The new policy defined two types of claims:
- Comprehensive claims, concerning aboriginal peoples who had never signed a treaty, and
- Specific claims, aimed at redressing historical wrongs related to treaties or instances where the government had breached its lawful obligation to a native group.
At the time this policy was implemented, vast regions of Canada were not covered by a treaty with the Aboriginal Peoples living there. This was the case for practically all of British Columbia, most of the Northwest Territories, the Atlantic provinces and Quebec.
The federal government wanted to negotiate modern treaties with the communities living in these regions.
The new treaties address matters such as land ownership, fishing and hunting rights, participation in land and resource management, financial compensation, resource revenue sharing and economic development projects.
In many cases, the settlement includes an agreement on self-government for the aboriginal group.
"The advantage of treaties for First Nations is certainty on the land base and governance. It's a way of ensuring that First Nations are equally represented in the growth of the country," says Sophie Pierre, chief commissioner of the British Columbia Treaty Commission and former chief of the St. Mary's Indian Band.
For the federal and provincial governments, the notion of certainty involves clearly determining who owns the land and who can use it.
For a long time, governments required First Nations to formally surrender their rights (other than treaty rights) to attain certainty. Since 1986, faced with opposition from aboriginal groups, they have stopped using this "extinguishment model."
Thus, in signing an agreement-in-principle, the Innu of Quebec (see slideshow ) will retain their ancestral rights but will no longer exercise them, except for those that are explicitly mentioned in the modern treaty. In addition, the treaty will be periodically reviewed.
Six-step negotiation process
The negotiation of comprehensive claims is carried out in six stages and takes several years:
- Submission of claim: The aboriginal group prepares its statement of claim with supporting materials.
- Acceptance of claim: After assessing the claim, the Canadian government decides whether it will be accepted for negotiation.
- Framework agreement: The aboriginal group and the federal and provincial/territorial governments determine the issues to be addressed in the settlement negotiations.
- Agreement-in-principle (AIP): The parties reach agreements on the substance of the issues to be covered by the final agreement. They also develop an implementation plan.
- Final agreement and ratification: The government of Canada, in consultation with experts, ensures that legal, economic, environmental and social concerns, among others, have been accurately appraised. The final agreement is ratified by the three parties - i.e., the treaty receives constitutional protection.
- Implementation: This stage includes legal drafting, land titles and the execution of the various clauses in the agreement.
And the provinces?
A number of native groups are hesitant to sign agreements with provincial governments.

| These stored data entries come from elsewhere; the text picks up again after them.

-- ==== Sys2Proof/Machine/Access.lean ====
section
/-!
DEFINITION. What every instruction that accesses memory shares at issue: addresses (R105, R106), the checks of R98 and
R246, the limits of a capsule body (R307), and the access itself.
-/

namespace Sys2Proof.Machine

/-! ### Addresses -/

/-- vA[L] + sext(off6)·scale (R105, R108, R122). -/
def offsetEa (base : Word) (o : BitVec 6) (scale : Nat) : Word := base + o.signExtend 64 * BitVec.ofNat 64 scale

/-- sA + vB[L]·k (R106, R122). -/
def indexEa (base idx : Word) (k : Nat) : Word := base + idx * BitVec.ofNat 64 k

/-! ### The checks at issue (R98, R246) -/

/-- The first check that an address fails, in the order of R99, or 0. -/
def State.accessCode (s : State) (k space : Nat) (va : Word) (logsz need : Nat) : Nat :=
  if va.toNat % 2 ^ logsz != 0 then 1
  else if !canonical va then 2
  else if !s.summaryOk k space va need then 3
  else 0

/-- The summary entries of canonical addresses cached (R67). -/
def State.lookUp (s : State) (k space : Nat) (act : Mask) (va : Nat → Word) : State :=
  (lanesOf act).foldl (fun s L => if canonical (va L) then s.cacheSummary k space (va L) else s) s

/-- The precise trap of an access some of whose lanes fail a check. -/
def Issue.accessTrap (I : Issue) (s : State) (group logsz need : Nat) (wr : Bool) (act : Mask) (va : Nat → Word) :
    Option Trap :=
  let x := s.blk I.b
  let code (L : Nat) := s.accessCode x.core x.space (va L) logsz need
  let bad := maskOf fun L => act.getLsbD L && code L != 0
  if bad == 0 then none
  else
    let lc := (lanesOf bad).map fun L => (L, code L)
    let c := lc.foldl (fun c p => if c = 0 || p.2 < c then p.2 else c) 0
    some (I.trapOf group (memDetail (va (lowest bad)) logsz false wr c bad) lc)

/-! ### Capsule bodies (R307, R312) -/

/-- The detail of a capsule trap. -/
def capDetail (lanes : Mask) (cause : Nat) (lock : Word) : BitVec 96 :=
  BitVec.ofNat 96 (lanes.toNat + 2 ^ 32 * cause + 2 ^ 40 * bits lock 0 52)

/-- The word is issued by the lane that executes the group's capsule, in its body. -/
def Issue.inBody (I : Issue) : Bool :=
  !I.G.level && I.G.caprec != 0 && I.G.cap.any fun c => c.displaced != some c.lane && I.act == BitVec.twoPow 32 c.lane

/-- A line of the capsule record itself. -/
def recordLine (rec : Word) (line : Nat) : Bool := rec.toNat / 256 == line / 2

/-- The lines that a capsule has touched once an access is added, the record's own not counted. -/
def capLines (c : CapState) (rec : Word) (lines : List Nat) : List Nat :=
  lines.foldl (fun l n => if recordLine rec n || l.contains n then l else l ++ [n]) c.lines

/-- The capsule trap of an access in a body: more than 8 lines, or a line outside the home of the lock. -/
def Issue.capTrap (I : Issue) (act : Mask) (va : Nat → Word) : Option Trap :=
  match I.inBody, I.G.cap with
  | true, some c =>
    if 8 < (capLines c I.G.caprec (linesOf act va)).length then
      some (I.trapOf 9 (capDetail act 3 I.G.caprec) [])
    else if (lanesOf act).any fun L => homeOf (va L) != homeOf I.G.caprec then
      some (I.trapOf 9 (capDetail act 4 I.G.caprec) [])
    else none
  | _, _ => none

/-- The lines an access of a body touches noted. -/
def Issue.noteLines (I : Issue) (s : State) (act : Mask) (va : Nat → Word) : State :=
  if I.inBody then
    s.updGrp I.b I.g fun y =>
      { y with cap := y.cap.map fun c => { c with lines := capLines c y.caprec (linesOf act va) } }
  else s

/-! ### The access of a word -/

/-- The opcode of a word (R9). -/
def opOf (w : Word32) : Nat := w.toNat / 2 ^ 22 % 256

/-- The m field of a word (R11, R362): that of the A format, SM for ACAS, and 0 where the format has none.
Log 52 (DEDUCED). -/
def mOf (w : Word32) : Nat :=
  if opOf w = 0xAA then w.toNat % 4
  else if [0xB0, 0xB1, 0xB2, 0xB3, 0xB7, 0xC0, 0xC1].contains (opOf w) then 0
  else if opOf w = 0x9E || 0xA6 ≤ opOf w then w.toNat / 2 ^ 4 % 8
  else 0

/-- The destination or data register of a word that pushes a command or touches the Bed (R11, R27, R362). -/
def dataReg (w : Word32) : Nat := if opOf w = 0xC0 then w.toNat / 2 ^ 13 % 32 else w.toNat / 2 ^ 17 % 32

/-- No word of the set follows this one. -/
def Issue.isLast (I : Issue) : Bool := I.next == I.wpc + 4

/-- A new access of a word. -/
def Issue.access (I : Issue) (s : State) (kind dreg logsz hint : Nat) (va d0 d1 : Nat → Word) : Access :=
  { uid := s.fresh, seq := s.fresh, blk := I.b, grp := I.g, pc := I.wpc, op := opOf I.word, m := mOf I.word,
    dreg := dreg, kind := kind, logsz := logsz, hint := hint, act := I.act, wait := I.act, fault := 0, conf := 0,
    va := perLane va, d0 := perLane d0, d1 := perLane d1, lcause := List.replicate 32 0, reqs := reqsOf I.act va,
    flags := 0, handler := I.G.level, after := 0, poc := false, begun := 0, last := I.isLast, body := I.inBody }

/-- What a faulted lane of a load is written when the load is dropped: its destination as it stands (R102, R362). -/
def Access.keepDest (a : Access) (y : Group) : Access :=
  let bad := a.fault ||| a.conf
  { a with
    d0 := perLane fun L => if bad.getLsbD L then y.rv a.dreg L else a.d0.getD L 0
    d1 := perLane fun L => if bad.getLsbD L && a.logsz = 4 then y.rv (a.dreg + 1) L else a.d1.getD L 0 }

/-- The pending bits of an access's destination (R17, R95). -/
def Access.markPending (a : Access) (y : Group) (on : Bool) : Group :=
  let y1 := y.setPending .v a.dreg on
  if a.logsz = 4 then y1.setPending .v (a.dreg + 1) on else y1

end Sys2Proof.Machine
end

"It's not necessarily that First Nations prefer the federal government to provincial governments," explains Renée Dupuis, a lawyer who specializes in aboriginal law and former chief commissioner of the Indian Specific Claims Commission.
"They're simply aware that the federal government cannot, at its sole initiative and discretion, divest itself of a constitutional obligation. [First Nations say]: Let's make agreements to define our inherent right to self-government rather than watch the federal government devolve its powers to the provinces."

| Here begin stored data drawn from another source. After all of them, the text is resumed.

-- ==== Sys2Proof/Machine/Barriers.lean ====
section
/-!
DEFINITION. Block barriers, the grid barrier and mask-ready waits (R297 to R301): BAR, BARA, BARC, GBAR, MASKW, and the
step MASKW_TIMEOUT.
-/

namespace Sys2Proof.Machine

/-! ### Block barriers (R297, R298) -/

def Block.bar (x : Block) (n : Nat) : Barrier := sget Barrier.zero x.bars n

/-- An arrival at barrier n; the last one completes the generation. -/
def Block.arrive (x : Block) (n : Nat) : Block :=
  let b := x.bar n
  { x with bars := sset Barrier.zero x.bars n (if x.expect ≤ b.arr + 1 then ⟨0, b.gen + 1⟩ else ⟨b.arr + 1, b.gen⟩) }

/-- BAR (R298). -/
def execBar (b g : BitVec 4) (s : State) : Host.Outcome State Fault Refusal :=
  issueWord (.bar b g) s fun I s =>
    if I.act == 0 then s
    else if !s.releaseOk I then I.block s .commit
    else
      (s.updBlk I.b fun x => x.arrive b.toNat).parkOn I.b I.g .wait (.barrier b.toNat ((s.blk I.b).bar b.toNat).gen)

/-- BARA (R298). -/
def execBara (b g : BitVec 4) (s : State) : Host.Outcome State Fault Refusal :=
  issueWord (.bara b g) s fun I s =>
    if I.act == 0 then s
    else if !s.releaseOk I then I.block s .commit
    else s.updBlk I.b fun x => x.arrive b.toNat

/-- BARC (R298). -/
def execBarc (a : BitVec 5) (b g : BitVec 4) (s : State) : Host.Outcome State Fault Refusal :=
  issueWord (.barc a b g) s fun I s =>
    if I.act == 0 then s
    else
      s.parkOn I.b I.g .wait
        (.arrivals b.toNat (I.G.rv a.toNat (lowest I.act)).toNat ((s.blk I.b).bar b.toNat).gen)

/-! ### The grid barrier (R300) -/

/-- A group arrives at its grid's phase and waits for that phase to complete. A block whose groups all wait there is
saved where other blocks of its grid could run in its place, or another logical core of its core waits (R320, R321). -/
def State.arrivePhase (s : State) (b g : Nat) : State :=
  let s1 := ((s.updGrp b g fun y => { y with phases := y.phases + 1 }).parkOn b g .wait
    (.phase (s.grp b g).phases)).settlePhase (s.blk b).grid
  if s1.atGbar b && (s1.wantsRoom b || s1.coreWanted (s1.blk b).core) then s1.postOnce (.contextSave b) else s1

/-- GBAR (R300): its release commits, and the arrival follows. -/
def execGbar (g : BitVec 4) (s : State) : Host.Outcome State Fault Refusal :=
  issueWord (.gbar g) s fun I s =>
    if I.act == 0 then s
    else if !s.releaseOk I then I.block s .commit
    else
      let s1 := s.startCommit I.b false
      if (s1.blk I.b).commits.isEmpty then s1.arrivePhase I.b I.g
      else s1.parkOn I.b I.g .wait (.gbar (s1.blk I.b).lastCommit)

/-! ### Mask-ready waits (R301) -/

/-- MASKW (R301). -/
def execMaskw (d a b : BitVec 5) (g : BitVec 4) (s : State) : Host.Outcome State Fault Refusal :=
  issueWord (.maskw d a b g) s fun I s =>
    if I.act == 0 then s
    else
      let L := lowest I.act
      let one := BitVec.twoPow 32 L
      let x := s.blk I.b
      let va (_ : Nat) := I.G.rv a.toNat L
      let w := I.G.rv b.toNat L
      let tmo := bits w 32 32
      if (s.gridOf I.b).determ && tmo != 0xFFFFFFFF then
        I.trap s (I.trapOf 8 (forbiddenDetail (.maskw d a b g) I.act) [])
      else
        let s1 := s.lookUp x.core x.space one va
        match I.accessTrap s1 1 3 1 false one va with
        | some t => I.trap s1 t
        | none =>
          let acc := { I.access s1 1 d.toNat 3 0 va (fun _ => 0) (fun _ => 0) with wait := one, reqs := reqsOf one va }
          ((s1.tick.updGrp I.b I.g fun y => y.setPending .p d.toNat true).parkOn I.b I.g .wait
            (.maskw acc d.toNat (bits w 0 32)
              (if tmo = 0xFFFFFFFF then none else some (tmo, s.cycles.toNat + tmo)))).post (.waitReread I.b I.g)

/-- MASKW completes: the acquire, then the predicate of every active lane. -/
def State.finishMaskw (s : State) (b g : Nat) (a : Access) (p : Nat) (ok : Bool) : State :=
  ((s.acquire b 4).updGrp b g fun y =>
    (y.wp p a.act (if ok then BitVec.allOnes 32 else 0)).setPending .p p false).setAwait b g .nothing

/-- The read of a parked MASKW, its last one once its timeout has passed; `last` says that the timeout has come to ask for
it. -/
def State.readMaskw (s : State) (b g : Nat) (a : Access) (p target : Nat) (due : Option (Nat × Nat)) (last : Bool) : State :=
  if a.fault ||| a.conf != 0 then s
  else if s.readWaits a a.wait then s.postOnce (if last then .maskwTimeout b g else .waitReread b g)
  else
    let r := s.readLanes a a.wait
    if r.2.2.again then r.1.postOnce (if last then .maskwTimeout b g else .waitReread b g)
    else if r.2.2.poison then r.1.hwError b 1
    else if r.2.1.fault ||| r.2.1.conf != 0 then
      (r.1.setAwait b g (.maskw r.2.1 p target due)).faultsReady b g r.2.1.faults
    else if target ≤ (r.2.1.d0.getD (lowest a.wait) 0).toNat then r.1.finishMaskw b g a p true
    else if last || due.any (fun n => decide (n.2 ≤ s.cycles.toNat)) then r.1.finishMaskw b g a p false
    else r.1

/-- The timeout of a parked MASKW has passed. -/
def Await.timedOut (now : Nat) : Await → Bool
  | .maskw a _ _ (some due) => decide (due.2 ≤ now) && (a.fault ||| a.conf) == 0
  | _ => false

/-- The group waits at such a MASKW. -/
def State.timedOut (s : State) (b g : Nat) : Bool := (s.grp b g).waitsFor (Await.timedOut s.cycles.toNat)

/-- MASKW_TIMEOUT (R301): the word is read a last time, and a MASKW that it does not satisfy completes with a false
predicate. -/
def State.maskwTimeout (s0 : State) (b g : Nat) : State :=
  let s := s0.turnTo b g fun p => p.what.timedOut s0.cycles.toNat
  match (s.grp b g).await with
  | some (.maskw a p target (some due)) =>
    if due.2 ≤ s.cycles.toNat then s.readMaskw b g a p target (some due) true else s
  | _ => s

/-- MASKW_TIMEOUT (R301). -/
def execMaskwTimeout (blk grp : Nat) (s : State) : Host.Outcome State Fault Refusal := .next (s.maskwTimeout blk grp)

end Sys2Proof.Machine
end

In the Prairie provinces, the reluctance to deal with provincial governments is even more pronounced, since First Nations in that region signed treaties with the British Crown before the provinces were even created. In 1930, the federal government transferred to Manitoba, Saskatchewan and Alberta jurisdiction over land and natural resources that Aboriginal Peoples claim they have never surrendered.

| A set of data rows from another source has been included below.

-- ==== Sys2Proof/Machine/Copies.lean ====
section
/-!
DEFINITION. The copy engine (R140 to R143): COPY_LINEAR, COPY_RAGGED and COPY_CHUNK_FAULT, with the accesses that an
engine makes to memory for a block.
-/

namespace Sys2Proof.Machine

/-! ### Accesses of an engine -/

/-- The tag checks of the sectors that n bytes of a line touch (R344): the state, 2 for a conflict (R347), and the bytes
that a rejected write drops. -/
def State.engineTags (s : State) (P : Party) (line off n : Nat) (write : Bool) : State × Nat × Line :=
  (List.range 4).foldl
    (fun r k =>
      let lo := max off (32 * k)
      let hi := min (off + n) (32 * k + 32)
      if hi ≤ lo then r
      else
        let t := r.1.tagCheck P line lo fun o => if write then .write (sectorBytes (hi - lo) o) else .read
        (t.1, if t.2 > 1 then 2 else r.2.1, if t.2 = 1 then r.2.2 ||| bytesMask lo (hi - lo) else r.2.2)) (s, 0, 0)

/-- The line that a host must give back before an engine reads it (R278): its die and physical address. -/
def State.hostTakes (s : State) (P : Party) (va : Word) : Option (Nat × Nat) :=
  if s.die0.hostLines.isEmpty && s.die1.hostLines.isEmpty then none
  else
    let r := s.translate P.space va 1 false
    if r.2.code = 0 && r.1.hostWrites (ownerOf va) r.2.pa then some (ownerOf va, r.2.pa) else none

/-- Such lines of a range. -/
def State.rangeTaken (s : State) (P : Party) (va n : Nat) : List (Nat × Nat) :=
  if s.die0.hostLines.isEmpty && s.die1.hostLines.isEmpty then []
  else (List.range (lineFuel n)).filterMap fun i =>
    let at_ := max va ((va / 128 + i) * 128)
    if at_ < va + n then s.hostTakes P (BitVec.ofNat 64 at_) else none

/-- The status of a home's fault (R138). -/
def homeStat (code : Nat) : Nat := if code = 4 then 1 else 2

/-- What an engine reads: a status (0, 1, 2 or 3), the bytes, and a mask of the poisoned ones. -/
structure EngineRead where
  stat : Nat
  val : Nat
  poison : Nat
  deriving DecidableEq, Repr

/-- What a memory access of a copy with a cache hint leaves in the owning die's L2 (R90, R140): the sectors that a read
needs filled where it misses, or the line that a write goes to, in the class of the hint. An access with none leaves
nothing there. Log 99 (DEDUCED). -/
def State.hintFill (s : State) (d key : Nat) (x : Xlate) (need : Line) (read : Bool) : Option Nat → State
  | none => s
  | some h =>
    if inHost x.pa then s
    else if read then (if (s.l2Hit d key need).isSome then s else s.fillL2 d key x need (l2Class h))
    else if ((s.die d).l2At key).isSome then s
    else s.markL2 d key x (l2Class h)

/-- n bytes inside one line read by an engine at the point of coherence, by a copy with its hint. -/
def State.engineRead (s : State) (P : Party) (va : Word) (n : Nat) (hint : Option Nat := none) : State × EngineRead :=
  let d := ownerOf va
  let key := lineKey P.space (lineNo va)
  let mask := bytesMask (lineOff va) n
  let r := s.translate P.space va 1 (!(s.die d).l2Has key mask)
  if r.2.code != 0 then (r.1, ⟨homeStat r.2.code, 0, 0⟩)
  else
    let t := r.1.engineTags P (lineNo va) (lineOff va) n false
    if t.2.1 != 0 then (t.1, ⟨2, 0, 0⟩)
    else
      let u := t.1.hintFill d key r.2 mask true hint
      let v := u.viewLine d key (r.2.pa / 128 * 128) mask
      let f := u.takeFlaw P va
      let p := if f.2 then 2 ^ (8 * n) - 1 else lineGet v.2 (lineOff va) n
      (f.1, ⟨if p = 0 then 0 else 3, lineGet v.1 (lineOff va) n, p⟩)

/-- The translation of an engine's write: its status. -/
def State.engineProbe (s : State) (P : Party) (va : Word) : State × Nat × Xlate :=
  let r := s.translate P.space va 2
  (r.1, (if r.2.code = 0 then 0 else homeStat r.2.code), r.2)

/-- n bytes inside one line written by an engine at the home, by a copy with its hint, with the poison of its sectors (R89);
bytes of a rejected write are dropped. Log 45 (DEDUCED). -/
def State.engineWrite (s : State) (P : Party) (va : Word) (x : Xlate) (n val poison : Nat) (drop : Line)
    (hint : Option Nat := none) : State :=
  let off := lineOff va
  let pa := x.pa / 128 * 128
  let key := lineKey P.space (lineNo va)
  let mask := bytesMask off n &&& ~~~drop
  let s1 := (s.hintFill (ownerOf va) key x mask false hint).mergeLine P (lineNo va) pa x.bitmap (x.entry.getLsbD 60) mask
    (linePut val off n)
  let f := s1.takeFlaw P va
  let bad := sectorsOf ((if f.2 then mask else linePut poison off n) &&& mask)
  if inHost pa || bad == 0 then f.1 else f.1.poisonPoc (ownerOf va) key pa bad

/-! ### Pieces -/

/-- A run of bytes of a command that lies in one row and in one line of source and destination. -/
structure Piece where
  src : Nat
  dst : Nat
  len : Nat
  deriving DecidableEq, Repr

/-- The pieces of a linear copy from byte o of the command on, n bytes (R141). -/
def piecesOf (src dst rb ss ds : Nat) : (fuel o n : Nat) → List Piece
  | 0, _, _ => []
  | fuel + 1, o, n =>
    if n = 0 || rb = 0 then []
    else
      let a := src + o / rb * ss + o % rb
      let b := dst + o / rb * ds + o % rb
      let k := min (min n (rb - o % rb)) (min (128 - a % 128) (128 - b % 128))
      ⟨a, b, k⟩ :: piecesOf src dst rb ss ds fuel (o + k) (n - k)

/-- The arguments of a linear copy (R141). -/
structure Linear where
  dir : Nat
  src : Nat
  dst : Nat
  rows : Nat
  rb : Nat
  ss : Nat
  ds : Nat
  deriving DecidableEq, Repr

def Command.word (c : Command) (k : Nat) : Word := c.words.getD k 0

/-- The cache hint of a copy command (R140). -/
def Command.hint (c : Command) : Nat := bits (c.word 0) 26 2

def Command.linear (c : Command) : Linear :=
  ⟨bits (c.word 0) 28 3, (c.word 1).toNat, (c.word 2).toNat, bits (c.word 3) 32 32, bits (c.word 3) 0 32,
    bits (c.word 4) 32 32, bits (c.word 4) 0 32⟩

def Linear.total (a : Linear) : Nat := a.rows * a.rb

/-- The source lies in memory. -/
def Linear.fromMem (a : Linear) : Bool := a.dir == 0 || a.dir == 1

/-- The destination lies in memory. -/
def Linear.toMem (a : Linear) : Bool := a.dir == 0 || a.dir == 2

/-- The pieces of chunk k. -/
def Linear.chunk (a : Linear) (k : Nat) : List Piece :=
  piecesOf a.src a.dst a.rb a.ss a.ds 64 (256 * k) (min 256 (a.total - 256 * k))

/-- The span of n rows from an address (R141): its lowest address and the one after its highest. -/
def spanOf (at_ rows rb stride : Nat) : Nat × Nat := (at_, at_ + (rows - 1) * stride + rb)

/-- Every line of a row of the Bed lies in a live plot. -/
def Block.rowsLive (x : Block) (at_ rb stride : Nat) (rows : Nat) : Bool :=
  decide ((spanOf at_ rows rb stride).2 ≤ 256 * x.bedLines) &&
    (List.range rows).all fun i =>
      (List.range ((at_ + i * stride + rb - 1) / 256 + 1 - (at_ + i * stride) / 256)).all fun k =>
        (x.plotAt ((at_ + i * stride) / 256 + k)).isSome

/-- A linear copy is valid (R140, R141). -/
def State.linearOk (s : State) (c : Command) : Bool :=
  let a := c.linear
  let x := s.blk c.blk
  let sp := spanOf a.src a.rows a.rb a.ss
  let dp := spanOf a.dst a.rows a.rb a.ds
  bits (c.word 0) 60 4 == 1 && bits (c.word 0) 48 8 == 4 && decide (a.dir ≤ 3) && bits (c.word 0) 0 26 == 0
    && decide (1 ≤ a.rows) && decide (a.rows ≤ 2 ^ 20) && decide (4 ≤ a.rb) && decide (a.rb ≤ 2 ^ 24)
    && a.src % 4 == 0 && a.dst % 4 == 0 && a.rb % 4 == 0 && a.ss % 4 == 0 && a.ds % 4 == 0
    && (if a.fromMem then decide (sp.2 ≤ 2 ^ 53) else x.rowsLive a.src a.rb a.ss a.rows)
    && (if a.toMem then decide (dp.2 ≤ 2 ^ 53) else x.rowsLive a.dst a.rb a.ds a.rows)
    && !(a.fromMem == a.toMem && decide (sp.1 < dp.2) && decide (dp.1 < sp.2))

/-- The Bed lines of some rows, each once. -/
def rowLines (at_ rb stride rows : Nat) : List Nat :=
  ((List.range rows).flatMap fun i =>
    (List.range ((at_ + i * stride + rb - 1) / 256 + 1 - (at_ + i * stride) / 256)).map
      fun k => (at_ + i * stride) / 256 + k).eraseDups

/-- Bed lines lose presence as a command is accepted (R117). -/
def State.unland (s : State) (cmd b : Nat) (lines : List Landing) : State :=
  (s.updBlk b fun x => lines.foldl (fun x l => x.setBedLine l.line { x.bedLine l.line with absent := true }) x).updCmd cmd
    fun c => { c with state := .taken, landing := lines }

/-- A line that a copy has all of its words still to bring. -/
def Landing.start (line src dst left : Nat) : Landing := ⟨line, src, dst, 0, none, 0, 0, left, false⟩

The absence of ties did not prevent the Cree and the Quebec government from signing the Peace of the Braves in 2002. This was a political/economic agreement aimed at facilitating economic development in the James Bay region. Specifically, the agreement allowed Hydro-Québec to develop the Eastmain-Rupert hydroelectric project.
Criteria for submitting a claim
The federal government decides whether a comprehensive claim can be accepted or not, according to certain criteria. For example, the aboriginal group must demonstrate that it was an organized society that occupied and used the land at the time of assertion of sovereignty by European nations. The traditional use of the land must have continued up to the present.
"In Quebec, the Huron, Abenaki and Mohawks can't submit a comprehensive claim because, according to the provincial and federal governments, they have not continuously occupied the area they live in today," explains anthropologist and aboriginal expert Pierre Trudel. But these First Nations, he adds, can nonetheless have rights of use in the area.
"The Abenaki have a different hunting season on Crown lands south of the St. Lawrence River. These ancestral rights of use are based on the fact that they are aboriginals and that historically, they used the land south of the river," he explains.